Morales, a former coca farmer and Latin America's longest serving leader, is seeking a fourth straight term. The opposition has reported fraud in the counting of votes from the weekend election.
"A coup is underway. I want the people of Bolivia to know. Until now, humbly, we have put up with it in order to avoid violence and we have not entered into confrontation," Morales said in his first public remarks since the election, referring to the strike and violent anti-government protests that broke out after the election.
A “drastic and hard to explain change”
Partial results released Sunday night suggested Morales would face off in a second round with his main rival, the centrist Carlos Mesa. There was then a 15-hour pause where no more results were made public.
Things changed dramatically Monday when the electoral commission released new numbers that practically gave the win to Morales, drawing opposition complaints of fraud and triggering rioting in some cities.
Mobs torched electoral offices in Sucre and Potosi, while rival supporters clashed in the capital La Paz.

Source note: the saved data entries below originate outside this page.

@[simp] theorem quotaPath_keeps (s : State) :
    (quotaPath s).sweeper.program = s.sweeper.program ∧ (quotaPath s).sweeper.fixedS = s.sweeper.fixedS ∧
    (quotaPath s).sweeper.burstCount = s.sweeper.burstCount ∧
    (quotaPath s).sweeper.sweepNumber = s.sweeper.sweepNumber ∧ (quotaPath s).sweeper.sweep = s.sweeper.sweep ∧
    (quotaPath s).sweeper.gapPending = s.sweeper.gapPending ∧
    (quotaPath s).sweeper.startLevel = s.sweeper.startLevel ∧ (quotaPath s).tracker = s.tracker ∧
    (quotaPath s).trigger.conditions = s.trigger.conditions ∧ (quotaPath s).trigger.forced = s.trigger.forced ∧
    (quotaPath s).trigger.trigout = s.trigger.trigout ∧ (quotaPath s).trigger.pulse = s.trigger.pulse ∧
    (quotaPath s).memory.history = s.memory.history ∧ (quotaPath s).memory.current = s.memory.current ∧
    (quotaPath s).capture.nextId = s.capture.nextId ∧ (quotaPath s).capture.openRecord = s.capture.openRecord ∧
    (quotaPath s).delivery = s.delivery ∧ (quotaPath s).counters.intakeBadFrames = s.counters.intakeBadFrames ∧
    (quotaPath s).counters.deliveryBadFrames = s.counters.deliveryBadFrames ∧
    (quotaPath s).counters.strayReplies = s.counters.strayReplies ∧
    (quotaPath s).counters.lateReplies = s.counters.lateReplies ∧
    (quotaPath s).counters.mismatchedReplies = s.counters.mismatchedReplies ∧
    (quotaPath s).counters.replyTimeouts = s.counters.replyTimeouts ∧
    (quotaPath s).counters.missedSweeps = s.counters.missedSweeps ∧
    (quotaPath s).counters.ignoredStartEdges = s.counters.ignoredStartEdges ∧
    (quotaPath s).counters.unstoredSweeps = s.counters.unstoredSweeps ∧
    (quotaPath s).counters.historySpaceDrops = s.counters.historySpaceDrops ∧
    (quotaPath s).counters.passbackDrops = s.counters.passbackDrops ∧
    (quotaPath s).counters.forwardDrops = s.counters.forwardDrops ∧
    (quotaPath s).counters.droppedRequests = s.counters.droppedRequests ∧ (quotaPath s).params = s.params ∧
    (quotaPath s).manager = s.manager ∧ (quotaPath s).intake = s.intake ∧
    (quotaPath s).deliveryPort = s.deliveryPort ∧ (quotaPath s).clock = s.clock ∧ (quotaPath s).lines = s.lines ∧
    (quotaPath s).choices = s.choices ∧ (quotaPath s).pending = s.pending := by
  and_intros <;> simp only [quotaPath] <;> (repeat' split) <;> simp

@[simp] theorem closeRecord_keeps (truncated cut : Bool) (s : State) :
    (closeRecord truncated cut s).sweeper = s.sweeper ∧ (closeRecord truncated cut s).tracker = s.tracker ∧
    (closeRecord truncated cut s).trigger.conditions = s.trigger.conditions ∧
    (closeRecord truncated cut s).trigger.stage = s.trigger.stage ∧
    (closeRecord truncated cut s).trigger.forced = s.trigger.forced ∧
    (closeRecord truncated cut s).trigger.pulse = s.trigger.pulse ∧ (closeRecord truncated cut s).memory = s.memory ∧
    (closeRecord truncated cut s).capture.state = s.capture.state ∧
    (closeRecord truncated cut s).capture.haltCause = s.capture.haltCause ∧
    (closeRecord truncated cut s).capture.nextId = s.capture.nextId ∧
    (closeRecord truncated cut s).delivery.windowA = s.delivery.windowA ∧
    (closeRecord truncated cut s).delivery.windowB = s.delivery.windowB ∧
    (closeRecord truncated cut s).delivery.current = s.delivery.current ∧
    (closeRecord truncated cut s).delivery.position = s.delivery.position ∧
    (closeRecord truncated cut s).delivery.note = s.delivery.note ∧
    (closeRecord truncated cut s).counters.intakeBadFrames = s.counters.intakeBadFrames ∧
    (closeRecord truncated cut s).counters.deliveryBadFrames = s.counters.deliveryBadFrames ∧
    (closeRecord truncated cut s).counters.strayReplies = s.counters.strayReplies ∧
    (closeRecord truncated cut s).counters.lateReplies = s.counters.lateReplies ∧
    (closeRecord truncated cut s).counters.mismatchedReplies = s.counters.mismatchedReplies ∧
    (closeRecord truncated cut s).counters.replyTimeouts = s.counters.replyTimeouts ∧
    (closeRecord truncated cut s).counters.missedSweeps = s.counters.missedSweeps ∧
    (closeRecord truncated cut s).counters.ignoredStartEdges = s.counters.ignoredStartEdges ∧
    (closeRecord truncated cut s).counters.unstoredSweeps = s.counters.unstoredSweeps ∧
    (closeRecord truncated cut s).counters.historySpaceDrops = s.counters.historySpaceDrops ∧
    (closeRecord truncated cut s).counters.passbackDrops = s.counters.passbackDrops ∧
    (closeRecord truncated cut s).counters.forwardDrops = s.counters.forwardDrops ∧
    (closeRecord truncated cut s).counters.droppedRequests = s.counters.droppedRequests ∧
    (closeRecord truncated cut s).params = s.params ∧ (closeRecord truncated cut s).manager = s.manager ∧
    (closeRecord truncated cut s).intake = s.intake ∧ (closeRecord truncated cut s).deliveryPort = s.deliveryPort ∧
    (closeRecord truncated cut s).clock = s.clock ∧ (closeRecord truncated cut s).lines = s.lines ∧
    (closeRecord truncated cut s).choices = s.choices ∧ (closeRecord truncated cut s).pending = s.pending := by
  and_intros <;> simp only [closeRecord] <;> (repeat' split) <;> simp
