@[simp] theorem goodReception_keeps (p : Port) (s : State) :
    (goodReception p s).sweeper.program = s.sweeper.program ∧ (goodReception p s).sweeper.fixedS = s.sweeper.fixedS ∧
    (goodReception p s).sweeper.burstCount = s.sweeper.burstCount ∧
    (goodReception p s).sweeper.sweepNumber = s.sweeper.sweepNumber ∧
    (goodReception p s).sweeper.gapPending = s.sweeper.gapPending ∧
    (goodReception p s).sweeper.startLevel = s.sweeper.startLevel ∧
    (goodReception p s).tracker.lastTag = s.tracker.lastTag ∧
    (goodReception p s).tracker.spacing = s.tracker.spacing ∧
    (goodReception p s).counters.intakeBadFrames = s.counters.intakeBadFrames ∧
    (goodReception p s).counters.deliveryBadFrames = s.counters.deliveryBadFrames ∧
    (goodReception p s).counters.strayReplies = s.counters.strayReplies ∧
    (goodReception p s).counters.lateReplies = s.counters.lateReplies ∧
    (goodReception p s).counters.mismatchedReplies = s.counters.mismatchedReplies ∧
    (goodReception p s).counters.replyTimeouts = s.counters.replyTimeouts ∧
    (goodReception p s).counters.missedSweeps = s.counters.missedSweeps ∧
    (goodReception p s).counters.ignoredStartEdges = s.counters.ignoredStartEdges ∧
    (goodReception p s).counters.unstoredSweeps = s.counters.unstoredSweeps ∧
    (goodReception p s).counters.historySpaceDrops = s.counters.historySpaceDrops ∧
    (goodReception p s).counters.droppedRequests = s.counters.droppedRequests ∧
    (goodReception p s).params = s.params ∧ (goodReception p s).manager.node = s.manager.node ∧
    (goodReception p s).manager.requests = s.manager.requests ∧
    (goodReception p s).manager.resetHold = s.manager.resetHold ∧
    (goodReception p s).intake.cycles = s.intake.cycles ∧
    (goodReception p s).deliveryPort.cycles = s.deliveryPort.cycles ∧ (goodReception p s).clock = s.clock ∧
    (goodReception p s).lines = s.lines ∧ (goodReception p s).choices = s.choices ∧
    (goodReception p s).pending = s.pending := by
  and_intros <;> simp only [goodReception] <;> simp
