@[simp] theorem quarantineEnds_keeps (t : Nat) (s : State) :
    (quarantineEnds t s).sweeper = s.sweeper ∧ (quarantineEnds t s).trigger = s.trigger ∧
    (quarantineEnds t s).memory = s.memory ∧ (quarantineEnds t s).capture = s.capture ∧
    (quarantineEnds t s).delivery = s.delivery ∧ (quarantineEnds t s).notices = s.notices ∧
    (quarantineEnds t s).counters = s.counters ∧ (quarantineEnds t s).params = s.params ∧
    (quarantineEnds t s).manager = s.manager ∧ (quarantineEnds t s).intake = s.intake ∧
    (quarantineEnds t s).deliveryPort = s.deliveryPort ∧ (quarantineEnds t s).clock = s.clock ∧
    (quarantineEnds t s).lines = s.lines ∧ (quarantineEnds t s).choices = s.choices ∧
    (quarantineEnds t s).pending = s.pending := by
  and_intros <;> simp only [quarantineEnds] <;> (repeat' split) <;> simp

@[simp] theorem pulseExpires_keeps (s : State) :
    (pulseExpires s).sweeper = s.sweeper ∧ (pulseExpires s).tracker = s.tracker ∧
    (pulseExpires s).trigger.conditions = s.trigger.conditions ∧ (pulseExpires s).trigger.stage = s.trigger.stage ∧
    (pulseExpires s).trigger.forced = s.trigger.forced ∧ (pulseExpires s).memory = s.memory ∧
    (pulseExpires s).capture = s.capture ∧ (pulseExpires s).delivery = s.delivery ∧
    (pulseExpires s).notices = s.notices ∧ (pulseExpires s).counters = s.counters ∧
    (pulseExpires s).params = s.params ∧ (pulseExpires s).manager = s.manager ∧ (pulseExpires s).intake = s.intake ∧
    (pulseExpires s).deliveryPort = s.deliveryPort ∧ (pulseExpires s).clock = s.clock ∧
    (pulseExpires s).lines = s.lines ∧ (pulseExpires s).choices = s.choices ∧
    (pulseExpires s).pending = s.pending := by
  and_intros <;> simp only [pulseExpires] <;> (repeat' split) <;> simp

@[simp] theorem convertEnds_keeps (s : State) :
    (convertEnds s).sweeper = s.sweeper ∧ (convertEnds s).tracker.tags = s.tracker.tags ∧
    (convertEnds s).tracker.lastTag = s.tracker.lastTag ∧ (convertEnds s).tracker.cursor = s.tracker.cursor ∧
    (convertEnds s).tracker.spacing = s.tracker.spacing ∧ (convertEnds s).tracker.converts = s.tracker.converts ∧
    (convertEnds s).trigger = s.trigger ∧ (convertEnds s).memory = s.memory ∧ (convertEnds s).capture = s.capture ∧
    (convertEnds s).delivery = s.delivery ∧ (convertEnds s).notices = s.notices ∧
    (convertEnds s).counters = s.counters ∧ (convertEnds s).params = s.params ∧ (convertEnds s).manager = s.manager ∧
    (convertEnds s).intake.link = s.intake.link ∧ (convertEnds s).intake.cycles = s.intake.cycles ∧
    (convertEnds s).intake.turn = s.intake.turn ∧ (convertEnds s).intake.forward = s.intake.forward ∧
    (convertEnds s).deliveryPort = s.deliveryPort ∧ (convertEnds s).clock = s.clock ∧
    (convertEnds s).lines = s.lines ∧ (convertEnds s).choices = s.choices ∧ (convertEnds s).pending = s.pending := by
  and_intros <;> simp only [convertEnds] <;> (repeat' split) <;> simp

@[simp] theorem recordEnds_keeps (s : State) :
    (recordEnds s).sweeper = s.sweeper ∧ (recordEnds s).tracker = s.tracker ∧ (recordEnds s).trigger = s.trigger ∧
    (recordEnds s).memory.history = s.memory.history ∧ (recordEnds s).memory.current = s.memory.current ∧
    (recordEnds s).memory.reservation = s.memory.reservation ∧ (recordEnds s).capture = s.capture ∧
    (recordEnds s).counters.intakeBadFrames = s.counters.intakeBadFrames ∧
    (recordEnds s).counters.deliveryBadFrames = s.counters.deliveryBadFrames ∧
    (recordEnds s).counters.strayReplies = s.counters.strayReplies ∧
    (recordEnds s).counters.lateReplies = s.counters.lateReplies ∧
    (recordEnds s).counters.mismatchedReplies = s.counters.mismatchedReplies ∧
    (recordEnds s).counters.replyTimeouts = s.counters.replyTimeouts ∧
    (recordEnds s).counters.missedSweeps = s.counters.missedSweeps ∧
    (recordEnds s).counters.ignoredStartEdges = s.counters.ignoredStartEdges ∧
    (recordEnds s).counters.unstoredSweeps = s.counters.unstoredSweeps ∧
    (recordEnds s).counters.historySpaceDrops = s.counters.historySpaceDrops ∧
    (recordEnds s).counters.passbackDrops = s.counters.passbackDrops ∧
    (recordEnds s).counters.forwardDrops = s.counters.forwardDrops ∧
    (recordEnds s).counters.droppedRequests = s.counters.droppedRequests ∧ (recordEnds s).params = s.params ∧
    (recordEnds s).manager = s.manager ∧ (recordEnds s).intake = s.intake ∧
    (recordEnds s).deliveryPort.link = s.deliveryPort.link ∧
    (recordEnds s).deliveryPort.cycles = s.deliveryPort.cycles ∧
    (recordEnds s).deliveryPort.passback = s.deliveryPort.passback ∧ (recordEnds s).clock = s.clock ∧
    (recordEnds s).lines = s.lines ∧ (recordEnds s).choices = s.choices ∧ (recordEnds s).pending = s.pending := by
  and_intros <;> simp only [recordEnds] <;> (repeat' split) <;> simp

@[simp] theorem otherFrameEnds_keeps (p : Port) (s : State) :
    (otherFrameEnds p s).sweeper = s.sweeper ∧ (otherFrameEnds p s).tracker.tags = s.tracker.tags ∧
    (otherFrameEnds p s).tracker.lastTag = s.tracker.lastTag ∧
    (otherFrameEnds p s).tracker.cursor = s.tracker.cursor ∧
    (otherFrameEnds p s).tracker.spacing = s.tracker.spacing ∧
    (otherFrameEnds p s).tracker.converts = s.tracker.converts ∧ (otherFrameEnds p s).trigger = s.trigger ∧
    (otherFrameEnds p s).memory.history = s.memory.history ∧ (otherFrameEnds p s).memory.current = s.memory.current ∧
    (otherFrameEnds p s).memory.reservation = s.memory.reservation ∧ (otherFrameEnds p s).capture = s.capture ∧
    (otherFrameEnds p s).counters.intakeBadFrames = s.counters.intakeBadFrames ∧
    (otherFrameEnds p s).counters.deliveryBadFrames = s.counters.deliveryBadFrames ∧
    (otherFrameEnds p s).counters.strayReplies = s.counters.strayReplies ∧
    (otherFrameEnds p s).counters.lateReplies = s.counters.lateReplies ∧
    (otherFrameEnds p s).counters.mismatchedReplies = s.counters.mismatchedReplies ∧
    (otherFrameEnds p s).counters.replyTimeouts = s.counters.replyTimeouts ∧
    (otherFrameEnds p s).counters.missedSweeps = s.counters.missedSweeps ∧
    (otherFrameEnds p s).counters.ignoredStartEdges = s.counters.ignoredStartEdges ∧
    (otherFrameEnds p s).counters.unstoredSweeps = s.counters.unstoredSweeps ∧
    (otherFrameEnds p s).counters.historySpaceDrops = s.counters.historySpaceDrops ∧
    (otherFrameEnds p s).counters.passbackDrops = s.counters.passbackDrops ∧
    (otherFrameEnds p s).counters.forwardDrops = s.counters.forwardDrops ∧
    (otherFrameEnds p s).counters.droppedRequests = s.counters.droppedRequests ∧
    (otherFrameEnds p s).params = s.params ∧ (otherFrameEnds p s).manager = s.manager ∧
    (otherFrameEnds p s).intake.link = s.intake.link ∧ (otherFrameEnds p s).intake.cycles = s.intake.cycles ∧
    (otherFrameEnds p s).intake.turn = s.intake.turn ∧ (otherFrameEnds p s).intake.forward = s.intake.forward ∧
    (otherFrameEnds p s).deliveryPort.link = s.deliveryPort.link ∧
    (otherFrameEnds p s).deliveryPort.cycles = s.deliveryPort.cycles ∧
    (otherFrameEnds p s).deliveryPort.passback = s.deliveryPort.passback ∧ (otherFrameEnds p s).clock = s.clock ∧
    (otherFrameEnds p s).lines = s.lines ∧ (otherFrameEnds p s).choices = s.choices ∧
    (otherFrameEnds p s).pending = s.pending := by
  and_intros <;> simp only [otherFrameEnds] <;> (repeat' split) <;> simp

@[simp] theorem resetBlocks_keeps (s : State) :
    (resetBlocks s).counters = s.counters ∧ (resetBlocks s).params = s.params ∧ (resetBlocks s).manager = s.manager ∧
    (resetBlocks s).intake = s.intake ∧ (resetBlocks s).deliveryPort = s.deliveryPort ∧
    (resetBlocks s).clock = s.clock ∧ (resetBlocks s).lines = s.lines ∧ (resetBlocks s).choices = s.choices ∧
    (resetBlocks s).pending = s.pending := by
  and_intros <;> rfl

@[simp] theorem resetCompletes_keeps (s : State) :
    (resetCompletes s).counters = s.counters ∧ (resetCompletes s).params = s.params ∧
    (resetCompletes s).manager.node = s.manager.node ∧ (resetCompletes s).manager.requests = s.manager.requests ∧
    (resetCompletes s).intake = s.intake ∧ (resetCompletes s).deliveryPort = s.deliveryPort ∧
    (resetCompletes s).clock = s.clock ∧ (resetCompletes s).lines = s.lines ∧ (resetCompletes s).choices = s.choices ∧
    (resetCompletes s).pending = s.pending := by
  and_intros <;> simp only [resetCompletes] <;> (repeat' split) <;> simp

@[simp] theorem hardResetState_keeps (straps : BitVec 4) (sweepStart : Bool) (s : State) :
    (hardResetState straps sweepStart s).lines = s.lines ∧ (hardResetState straps sweepStart s).choices = s.choices ∧
    (hardResetState straps sweepStart s).pending = s.pending := by
  and_intros <;> rfl

@[simp] theorem tick_keeps (s : State) :
    (tick s).sweeper.program = s.sweeper.program ∧ (tick s).sweeper.fixedS = s.sweeper.fixedS ∧
    (tick s).sweeper.run = s.sweeper.run ∧ (tick s).sweeper.burstCount = s.sweeper.burstCount ∧
    (tick s).sweeper.endCause = s.sweeper.endCause ∧ (tick s).sweeper.sweepNumber = s.sweeper.sweepNumber ∧
    (tick s).sweeper.sweep = s.sweeper.sweep ∧ (tick s).sweeper.gapPending = s.sweeper.gapPending ∧
    (tick s).sweeper.startLevel = s.sweeper.startLevel ∧ (tick s).tracker.lastTag = s.tracker.lastTag ∧
    (tick s).tracker.cursor = s.tracker.cursor ∧ (tick s).tracker.converts = s.tracker.converts ∧
    (tick s).trigger.conditions = s.trigger.conditions ∧ (tick s).trigger.stage = s.trigger.stage ∧
    (tick s).trigger.forced = s.trigger.forced ∧ (tick s).trigger.trigout = s.trigger.trigout ∧
    (tick s).memory = s.memory ∧ (tick s).capture = s.capture ∧ (tick s).delivery = s.delivery ∧
    (tick s).notices = s.notices ∧ (tick s).counters = s.counters ∧ (tick s).params = s.params ∧
    (tick s).manager = s.manager ∧ (tick s).intake = s.intake ∧ (tick s).deliveryPort = s.deliveryPort ∧
    (tick s).lines = s.lines ∧ (tick s).choices = s.choices ∧ (tick s).pending = s.pending := by
  and_intros <;> rfl

@[simp] theorem clockCycle_keeps (s : State) :
    (clockCycle s).sweeper.program = s.sweeper.program ∧ (clockCycle s).sweeper.fixedS = s.sweeper.fixedS ∧
    (clockCycle s).sweeper.run = s.sweeper.run ∧ (clockCycle s).sweeper.burstCount = s.sweeper.burstCount ∧
    (clockCycle s).sweeper.endCause = s.sweeper.endCause ∧
    (clockCycle s).sweeper.sweepNumber = s.sweeper.sweepNumber ∧ (clockCycle s).sweeper.sweep = s.sweeper.sweep ∧
    (clockCycle s).sweeper.gapPending = s.sweeper.gapPending ∧
    (clockCycle s).sweeper.startLevel = s.sweeper.startLevel ∧ (clockCycle s).tracker.lastTag = s.tracker.lastTag ∧
    (clockCycle s).tracker.cursor = s.tracker.cursor ∧ (clockCycle s).tracker.converts = s.tracker.converts ∧
    (clockCycle s).trigger.conditions = s.trigger.conditions ∧ (clockCycle s).trigger.stage = s.trigger.stage ∧
    (clockCycle s).trigger.forced = s.trigger.forced ∧ (clockCycle s).trigger.trigout = s.trigger.trigout ∧
    (clockCycle s).memory = s.memory ∧ (clockCycle s).capture = s.capture ∧ (clockCycle s).delivery = s.delivery ∧
    (clockCycle s).notices = s.notices ∧ (clockCycle s).counters = s.counters ∧ (clockCycle s).params = s.params ∧
    (clockCycle s).manager = s.manager ∧ (clockCycle s).intake.link = s.intake.link ∧
    (clockCycle s).intake.lane = s.intake.lane ∧ (clockCycle s).intake.turn = s.intake.turn ∧
    (clockCycle s).intake.forward = s.intake.forward ∧ (clockCycle s).deliveryPort.link = s.deliveryPort.link ∧
    (clockCycle s).deliveryPort.lane = s.deliveryPort.lane ∧ (clockCycle s).deliveryPort.turn = s.deliveryPort.turn ∧
    (clockCycle s).deliveryPort.passback = s.deliveryPort.passback ∧ (clockCycle s).lines = s.lines ∧
    (clockCycle s).choices = s.choices ∧ (clockCycle s).pending = s.pending := by
  and_intros <;> simp only [clockCycle] <;> (repeat' split) <;> simp

@[simp] theorem idle_keeps (s : State) :
    (idle s).sweeper.program = s.sweeper.program ∧ (idle s).sweeper.fixedS = s.sweeper.fixedS ∧
    (idle s).sweeper.run = s.sweeper.run ∧ (idle s).sweeper.burstCount = s.sweeper.burstCount ∧
    (idle s).sweeper.endCause = s.sweeper.endCause ∧ (idle s).sweeper.sweepNumber = s.sweeper.sweepNumber ∧
    (idle s).sweeper.sweep = s.sweeper.sweep ∧ (idle s).sweeper.gapPending = s.sweeper.gapPending ∧
    (idle s).sweeper.startLevel = s.sweeper.startLevel ∧ (idle s).tracker.lastTag = s.tracker.lastTag ∧
    (idle s).tracker.cursor = s.tracker.cursor ∧ (idle s).tracker.converts = s.tracker.converts ∧
    (idle s).trigger.conditions = s.trigger.conditions ∧ (idle s).trigger.stage = s.trigger.stage ∧
    (idle s).trigger.forced = s.trigger.forced ∧ (idle s).trigger.trigout = s.trigger.trigout ∧
    (idle s).memory = s.memory ∧ (idle s).capture = s.capture ∧ (idle s).delivery = s.delivery ∧
    (idle s).notices = s.notices ∧ (idle s).counters = s.counters ∧ (idle s).params = s.params ∧
    (idle s).manager = s.manager ∧ (idle s).intake.link = s.intake.link ∧ (idle s).intake.lane = s.intake.lane ∧
    (idle s).intake.turn = s.intake.turn ∧ (idle s).intake.forward = s.intake.forward ∧
    (idle s).deliveryPort.link = s.deliveryPort.link ∧ (idle s).deliveryPort.lane = s.deliveryPort.lane ∧
    (idle s).deliveryPort.turn = s.deliveryPort.turn ∧ (idle s).deliveryPort.passback = s.deliveryPort.passback ∧
    (idle s).lines = s.lines := by
  and_intros <;> simp only [idle] <;> (repeat' split) <;> simp

end Sys2Proof.Machine
end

Monitors from the Organisation of American States said they, too, had seen a "drastic and hard to explain change" in the trend of the initial results.
As of Wednesday around noon in Bolivia, with 96.6 percent of votes counted, Morales had 46.03 percent compared to 37.36 percent for Mesa. He needs a 10 point lead over Morales to avoid a runoff, according to the commission.
Representatives of civil society organisations from Bolivia's six regions backed a call to extend a strike originally set for Tuesday in the country's largest city Santa Cruz.
The general strike went into effect at midnight Tuesday and will "continue until democracy and the will of the citizens are respected," the organisations said.
Protests in support of Morales
Meanwhile, an umbrella organisation of pro-Morales labor and farmers' unions, CONALCAM, called on its members to defend the official results.
"We will go out on the streets and on the roads to firmly defend democracy and the votes of Bolivians," said the leader of the main union, Juan Carlos Guarachi, after a meeting with Morales.
Long lines formed at gas stations Tuesday amid fears of shortages.
Health workers, on strike for the past month, demonstrated outside the electoral authority headquarters on Tuesday.
Mesa, who served as president from 2003 to 2005, accused Morales of colluding with the Supreme Electoral Tribunal to tweak results and avoid a run-off.
Spain, Argentina, Brazil and Colombia also voiced concern.
A new mandate
Morales has led the country since taking office in 2006, when he became its first indigenous president, but his popularity has waned in recent years amid allegations of corruption.
A new mandate would keep him in power until 2025.
As leader of his Movement for Socialism Party, Morales points to a decade of economic stability and considerable industrialisation as his achievements, while insisting he has brought "dignity" to Bolivia's indigenous population, the largest in Latin America.